Collection entries

──────────────────────────────

/-- Meaning of SMB_WRITE. -/
def execSmbWrite (r : Req) (c : Fin 2) (v : Word) (s : State) : Host.Outcome State Fault Refusal :=
  onDev (fun d => d.gate r (Reg.macSmbCmd c.val) (fun x => x.wrSmbCmd c.val (smbCmd 0 v))) s

/-- Meaning of SMB_WRITE_READ. -/
def execSmbWriteRead (r : Req) (c : Fin 2) (v : Word) (s : State) : Host.Outcome State Fault Refusal :=
  onDev (fun d => d.gate r (Reg.macSmbCmd c.val) (fun x => x.wrSmbCmd c.val (smbCmd 1 v))) s

/-- Meaning of SMB_PROBE. -/
def execSmbProbe (r : Req) (c : Fin 2) (v : Word) (s : State) : Host.Outcome State Fault Refusal :=
  onDev (fun d => d.gate r (Reg.macSmbCmd c.val) (fun x => x.wrSmbCmd c.val (smbCmd 2 v))) s

/-- Meaning of SMB_TRANSACTION_END. -/
def execSmbTransactionEnd (c : Fin 2) (how : Fin 4) (n : BitVec 6) (l : List Byte) (s : State) : Host.Outcome State Fault Refusal :=
  onDev (smbEnd c.val how.val n.toNat l) s

end Sys2Proof.Machine
end

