/-- From R362–R369, R371: translation. A completion answers the accesses that wait for it: one it grants fills the ATC and goes on; one it does not
grant asks for the page once; an untranslatable access fails, is counted and latched; a page response of Success has the translation asked for again
with one request for all that wait, of Invalid Request fails the page's accesses, of Response Failure stops the requests of the PF; a page request
times out; invalidations remove what they name, and complete once the accesses under way have ended. -/
def Obligations.TranslationUnit : Prop :=
  (∀ (s : State) (rid : BitVec 16) (pasid : Option (BitVec 20)) (page : BitVec 52) (size : AtsRange) (r w : Bool) (x : XWait) (d : Dev),
      s.dev.islandOk 45 = true → s.dev.waitsFor rid.toNat (pasid.map (fun y => y.toNat)) page.toNat = [x] → (r || w) = true →
      d = (s.dev.dropWait x).fillAtc rid.toNat (pasid.map (fun y => y.toNat)) (page.toNat * 4096) size.log.val size.page.toNat r w →
      exec (.translationCompletion rid pasid page true size r w) s = .next { s with dev := (d.answerWait x true r w).atsGo }
      ∧ exec (.translationCompletion rid pasid page false size r w) s = .next { s with dev := ((s.dev.dropWait x).failAccess x 1).atsGo })
  ∧ (∀ (d : Dev) (x : XWait) (r w : Bool),
      ((if x.write then w else r) = true → d.answerWait x true r w = d.resumeWant x.want)
      ∧ ((if x.write then w else r) = false → x.again = true → d.answerWait x true r w = d.failAccess x 6)
      ∧ ((if x.write then w else r) = false → x.again = false → d.gb Reg.xltStat (pfOf (fnOfRid x.rid)) = true →
        d.answerWait x true r w = d.failAccess x 4)
      ∧ ((if x.write then w else r) = false → x.again = false → d.gb Reg.xltStat (pfOf (fnOfRid x.rid)) = false →
        (d.fn (pfOf (fnOfRid x.rid))).pri = false → d.answerWait x true r w = d.failAccess x 2)
      ∧ (∀ y, (if x.write then w else r) = false → x.again = false → d.gb Reg.xltStat (pfOf (fnOfRid x.rid)) = false →
        (d.fn (pfOf (fnOfRid x.rid))).pri = true → y = { x with prg := true, sent := false } →
        d.answerWait x true r w = ((({ d with xlt := { d.xlt with waits := d.xlt.waits ++ [y] } } : Dev).pageRequest y).faultWant x.want)))
  ∧ (∀ (s : State) (rid : BitVec 16) (pasid : Option (BitVec 20)) (page : BitVec 52) (isP : Prg → Bool) (d : Dev),
      s.dev.islandOk 45 = true →
      isP = (fun p => p.sent && p.rid == rid.toNat && p.pasid == pasid.map (fun y => y.toNat) && p.page == page.toNat) →
      s.dev.xlt.prgs.any isP = true → d = s.dev.inc Reg.xltPrgCnt →
      exec (.pageResponse rid pasid page 0) s = .next { s with dev := (d.askAgain rid.toNat (pasid.map (fun y => y.toNat)) page.toNat).dropPrg isP }
      ∧ exec (.pageResponse rid pasid page 1) s = .next { s with
          dev := (d.dropPrg isP).failWaits (fun w => w.on rid.toNat (pasid.map (fun y => y.toNat)) page.toNat) 3 }
      ∧ (∀ same, same = (fun r => pfOf (fnOfRid r) == pfOf (fnOfRid rid.toNat)) → exec (.pageResponse rid pasid page 2) s = .next { s with
          dev := ((d.sb Reg.xltStat (pfOf (fnOfRid rid.toNat)) true).dropPrg (fun p => same p.rid)).failWaits (fun w => same w.rid) 4 }))
  ∧ (∀ (d : Dev) (rid page : Nat) (pasid : Option Nat) (x : XWait) (l : List XWait), d.xlt.waits = x :: l →
      (∀ w ∈ d.xlt.waits, w.prg = true ∧ w.on rid pasid page = true) → d.askAgain rid pasid page = ({ d with xlt := { d.xlt with
        waits := d.xlt.waits.map (fun w => { w with prg := false, again := true, sent := false, via := (some w != some x) }) } } : Dev).atsGo)
  ∧ (∀ (s : State) (p : Prg), s.dev.xlt.prgs.find? (fun q => q.sent) = some p → s.dev.islandOk 45 = true →
      exec .prgTimeout s = .next { s with dev := ((((s.dev.waitUp (p.at_ + s.dev.gf Reg.xltCfg 0 16 * msU)).inc Reg.xltPrgToCnt).dropPrg
        (fun q => q == p)).failWaits (fun w => w.on p.rid p.pasid p.page) 5) })
  ∧ (∀ (d : Dev) (k : Nat), 256 ≤ (d.xlt.waits.filter (fun x => x.sent)).length → Dev.atsPump k d = d)
  ∧ (∀ (s : State) (itag : BitVec 5) (rid : BitVec 16) (pasid : Option (BitVec 20)) (page : BitVec 52) (size : Fin 64) (n a : Nat),
      s.dev.islandOk 45 = true → (s.dev.xlt.invs.filter (fun i => i.tag.isSome)).length < 32 → n = 2 ^ max 12 size.val →
      a = page.toNat * 4096 / n * n →
      ∃ (d : Dev) (hit : Nat → Option Nat → Nat → Nat → Bool), exec (.invalidateRequest itag rid pasid page size) s = .next { s with dev := d }
        ∧ (∀ e, e ∈ d.xlt.atc ↔ e ∈ s.dev.xlt.atc ∧ ¬ (e.rid = rid.toNat ∧ e.pasid = pasid.map (fun y => y.toNat) ∧ e.base < a + n ∧ a < e.base + e.size))
        ∧ (∀ r p b k, hit r p b k = true ↔ (s.dev.fn (fnOfRid r)).ats = true ∧ ∃ e ∈ s.dev.xlt.atc, e ∉ d.xlt.atc ∧ e.rid = r ∧ e.pasid = p
          ∧ e.base < b + k ∧ b < e.base + e.size)
        ∧ d.xlt.invs = s.dev.xlt.invs ++ [{ tag := some (itag.toNat, rid.toNat), busy := s.dev.busyReads hit }])
  ∧ (∀ (s : State) (i : Inval) (t : List Inval) (g r : Nat), s.dev.xlt.invs = i :: t → s.dev.islandOk 45 = true → i.tag = some (g, r) →
      (i.busy.any s.dev.stillReads = false → exec .invalidateComplete s = .next { s with dev :=
        ((({ s.dev with xlt := { s.dev.xlt with invs := t } } : Dev).inc Reg.xltInvCnt).emit (.pcie 5 [r, g])) })
      ∧ (i.busy.any s.dev.stillReads = true → exec .invalidateComplete s = .next s))
  ∧ (∀ (s : State) (r : Req) (v w : Word) (d : Dev), s.takes r Reg.xltCfg → w = setB v 63 true → inRangeAt Reg.xltCfg w = true →
      d = s.dev.wrReg Reg.xltCfg w → ∃ l, exec (.atcFlush r v) s = .next { s with dev := (({ d with xlt := { d.xlt with atc := [], invs := d.xlt.invs
        ++ [{ tag := none, busy := l }] } } : Dev).sb Reg.xltStat 5 true) })

/-- From R378, R379, R381, R387, R388, R468, Table MBX-6: who runs, the checks in their order, and how a command ends. -/
def Obligations.MailboxRequestIsJudged : Prop :=
  (∀ (s : State) (r : Req) (m : Fin 16) (v : Word), s.dev.unreachable (Reg.mbxDb m.val) = false → s.dev.mbxOwns r m.val = true →
      (s.dev.mbxBusy m.val = true → exec (.mailboxGo r m v) s = .next { s with dev := s.dev.sb (Reg.mbxStat m.val) 2 true })
      ∧ (s.dev.mbxBusy m.val = false → exec (.mailboxGo r m v) s
          = .next { s with dev := ({ s.dev with mbx := { s.dev.mbx with go := goPut s.dev.mbx.go m.val s.dev.tim.up } } : Dev).mbxTake }))
  ∧ (∀ (l k : List (Nat × Nat)) (m t : Nat), (∀ e ∈ l, t ≠ e.2 ∨ e.1 ≤ m) → (∀ e ∈ k.head?, t = e.2 ∧ m < e.1) → goPut (l ++ k) m t = l ++ (m, t) :: k)
  ∧ (∀ (s : State) (r : Req) (m : Fin 16) (w : BitVec 8) (v : Word),
      s.dev.unreachable (0x4000000 + m.val * 0x1000 + 8 * w.toNat) = false →
      (s.dev.mbxOwns r m.val = true →
        (s.dev.mbxBusy m.val = true → exec (.mailboxRequestWrite r m w v) s = .next { s with dev := s.dev.sb (Reg.mbxStat m.val) 3 true })
        ∧ (s.dev.mbxBusy m.val = false → exec (.mailboxRequestWrite r m w v) s
            = .next { s with dev := s.dev.stW (mbxBuf m.val + 8 * w.toNat) v }))
      ∧ (s.dev.mbxOwns r m.val = false →
          exec (.mailboxRequestWrite r m w v) s = .next { s with dev := s.dev.inc Reg.mbxOwnErrCnt }))
  ∧ (∀ (s : State) (m : Fin 16) (w : MbxWait), s.dev.mbx.waits.find? (fun x => x.m == m.val) = some w → s.dev.tim.up ≤ w.due →
      ∃ d : Dev, exec (.mailboxCommandTimeout m) s = .next { s with dev := d.mbxRespond w.m w.opc w.seq { status := 8 } }
        ∧ d.mbx.waits = s.dev.mbx.waits.erase w ∧ d.mbx.go = s.dev.mbx.go ∧ w.due ≤ d.tim.up)
  ∧ (∀ (d : Dev) (opc m : Nat) (c : Nat → MbxCmd), d.mbxFront opc = some m →
      (d.mbxLenOk m (c m).len = false → d.mbxRun opc c = d.mbxDone m { status := 2 })
      ∧ (d.mbxLenOk m (c m).len = true → (c m).may = false → d.mbxRun opc c = d.mbxDone m { status := 4 })
      ∧ (d.mbxLenOk m (c m).len = true → (c m).may = true → d.fwState = 1 → (m ≠ 0 ∨ (c m).hold = false) →
          d.mbxRun opc c = d.mbxDone m { status := 0x11 })
      ∧ (d.mbxLenOk m (c m).len = true → (c m).may = true → d.fwState ≠ 1 → (∃ k ∈ (c m).blks, d.mbxHeld m k = true) →
          d.mbxRun opc c = d.mbxDone m { status := 5 })
      ∧ (d.mbxLenOk m (c m).len = true → (c m).may = true → d.fwState ≠ 1 → (∀ k ∈ (c m).blks, d.mbxHeld m k = false) →
          (∀ n, (c m).bad = some n → d.mbxRun opc c = d.mbxDone m { status := 3, errWord := n })
          ∧ ((c m).bad = none → d.mbxRun opc c = (c m).run)))
  ∧ (∀ (d : Dev) (m opc seq : Nat) (r : Resp), m < 16 → d.gb (Reg.mbxCfg m) 0 = false → d.gf Reg.mbxCmdCnt 0 32 < 2 ^ 32 - 1 →
      (d.mbxRespond m opc seq r).gb (Reg.mbxStat m) 0 = false ∧ (d.mbxRespond m opc seq r).gb (Reg.mbxStat m) 1 = true
      ∧ (d.mbxRespond m opc seq r).gf (Reg.mbxStat m) 16 16 = seq % 2 ^ 16)
  ∧ (∀ (d : Dev) (n a : Nat) (v : Word) (t : List (Nat × Nat × Word)),
      (d.unreachable a = true → d.mbxPut ((n, a, v) :: t) = (some n, d.accFail .joiner false true a 2 (d.islandOf a)))
      ∧ (d.unreachable a = false → d.mbxPut ((n, a, v) :: t) = (d.wrAny a v).mbxPut t))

──────────────────────────────

▶ TASK DESCRIPTION
Given the records above, reproduce precisely and only the lines between the line holding "s.dev with mbx" and the line holding "(w : BitVec", inclusive.

▶ EXERCISE ANSWER
          = .next { s with dev := ({ s.dev with mbx := { s.dev.mbx with go := goPut s.dev.mbx.go m.val s.dev.tim.up } } : Dev).mbxTake }))
  ∧ (∀ (l k : List (Nat × Nat)) (m t : Nat), (∀ e ∈ l, t ≠ e.2 ∨ e.1 ≤ m) → (∀ e ∈ k.head?, t = e.2 ∧ m < e.1) → goPut (l ++ k) m t = l ++ (m, t) :: k)
  ∧ (∀ (s : State) (r : Req) (m : Fin 16) (w : BitVec 8) (v : Word),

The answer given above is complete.